Koi Hatchings

I don’t know if I ever posted a version of this picture before.  I had finished all but the top right-hand corner before I set it aside.  Only recently did I rediscover and finish it.  This drawing measures 18 x 24 inches so the gesture of the marks falls in between the small and the huge koi drawings.

I fell in love with hatching a long time ago.  Not only is hatching a beautiful way to make gradations of light and dark, but it is physically and mentally assorbing to do.  Perhaps it holds the same hypnotic charm as knitting.  You can carry a drawing like this around and do this “knitting” wherever you happen to be since so much of its character resides in the repetition of the little hatch marks.

I used to have qualms about colored pencils.  Colored pencils were supposedly an inferior medium, not suited to serious art.  But my child-like nature (I love all art toys) along with the natural seductiveness of the medium itself lured me.  It helped that I needed a safe medium to use when my daughter was a crawler.

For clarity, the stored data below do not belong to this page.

-- ==== Sys2Proof/Certificates/Slice0/Obligations.lean ====
section
/-! DEFINITION. The statements for the provers: what the numbered rules of spec/ say of the operations, of one step and
of the whole machine. `BusEffect s t r u` (Sys2Proof/Safety.lean) is the frame of every attached bus transaction: the
registers are as in `u` but for the recomputed lines, the line changes are the only events, and nothing else of the state
changes. `N` is `s.params.fifoDepth`. -/

open Sys2Proof Sys2Proof.Machine Sys2Proof.Config

/-! ## Encodings -/

/-- R81, R82: the packet of an operation decodes to that operation, every operand at every value. -/
def Obligations.DecodeOfEncodeIsTheOperation : Prop :=
  ∀ i : Instr, decode (encode i) = .ok i

/-- R93: every BUS13 word is covered by exactly one row of the opcode table, the row of the operation it decodes to. -/
def Obligations.EveryBusWordIsInExactlyOneRow : Prop :=
  ∀ w : BitVec 13, decode (.bus w) = .ok (decodeBus w) ∧
    ∃ r ∈ opcodeRows, r.covers w = true ∧ r.mnemonic = (decodeBus w).mnemonic ∧
      ∀ q ∈ opcodeRows, q.covers w = true → q = r

/-- R81: a write's word loses no bit, a read's word only the data bits, which are ignored and written as 0. -/
def Obligations.EncodingABusWordKeepsItsBits : Prop :=
  ∀ w : BitVec 13,
    (w.getLsbD 11 = true → encode (decodeBus w) = .bus w) ∧
    (w.getLsbD 11 = false → encode (decodeBus w) = .bus (w &&& 0x1F00#13))

/-- R81: bit 12 of the word is the side, bit 11 the direction, bits 10..8 the selector. -/
def Obligations.BusWordFieldsNameTheAccess : Prop :=
  ∀ w : BitVec 13, performerOf (decodeBus w) =
    .bus (if w.getLsbD 12 then .parasite else .host) (if w.getLsbD 11 then .write else .read) (w.extractLsb' 8 3)

/-- R82: the eight event codes with the operands the table lists, and the refusal of codes 8 to 15. -/
def Obligations.ManagementCodesNameTheEvents : Prop :=
  decode (.mgmt 0#4 .nothing) = .ok .hreset ∧
  (∀ source, decode (.mgmt 1#4 (.source source)) = .ok (.loadcfg source)) ∧
  (∀ name, decode (.mgmt 2#4 (.name name)) = .ok (.findcpu name)) ∧
  (∀ index, decode (.mgmt 3#4 (.index index)) = .ok (.select index)) ∧
  (∀ fs initOk, decode (.mgmt 4#4 (.answers fs initOk)) = .ok (.attach fs initOk)) ∧
  (∀ preset, decode (.mgmt 5#4 (.preset preset)) = .ok (.speed preset)) ∧
  decode (.mgmt 6#4 .nothing) = .ok .save ∧
  (∀ tag aux block, decode (.mgmt 7#4 (.saved tag aux block)) = .ok (.load tag aux block)) ∧
  (∀ (code : BitVec 4) (ops : Operands) (s : State) (rest : List Packet), 8 ≤ code.toNat →
    s.input = .mgmt code ops :: rest → step s = .refused (.undecodable (.unassignedCode code)))

/-- R65 (and U12): an access is an operation exactly when it is one byte wide at an address 0 to 7. -/
def Obligations.OnlyByteAccessesToEightAddressesAreOperations : Prop :=
  ∀ (side : Side) (direction : Direction) (address nbytes : Nat) (v : Byte),
    (nbytes = 1 → address < 8 →
      decode (.access side direction address nbytes v) =
        decode (.bus (BitVec.ofNat 13 ((if side = .parasite then 4096 else 0) +
          (if direction = .write then 2048 else 0) + address * 256 + v.toNat)))) ∧
    (nbytes = 1 → 8 ≤ address → decode (.access side direction address nbytes v) = .error (.noSuchAddress address)) ∧
    (nbytes ≠ 1 → decode (.access side direction address nbytes v) = .error (.wideAccess nbytes))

My love affair with colored pencils began during my daughter’s infancy, but years of using the pencils has confirmed in me a sense that they are as “serious” as you want them to be.  Pshaw!  Or as frivolous!

Earlier this week I made a copy after Cezanne’s “Still Life with Apples and Peaches” in ball point pen that is similarly filled with hatchings.  The technique common to both drawings makes these sister drawings even though the subjects are quite different.

In each instance the technique means that you have to create a surface that has its own raison d’etre.  The blues of this passage of interwoven pencil lines, and the texture of the pen marks each have to make sense on their own — apart from what they portray.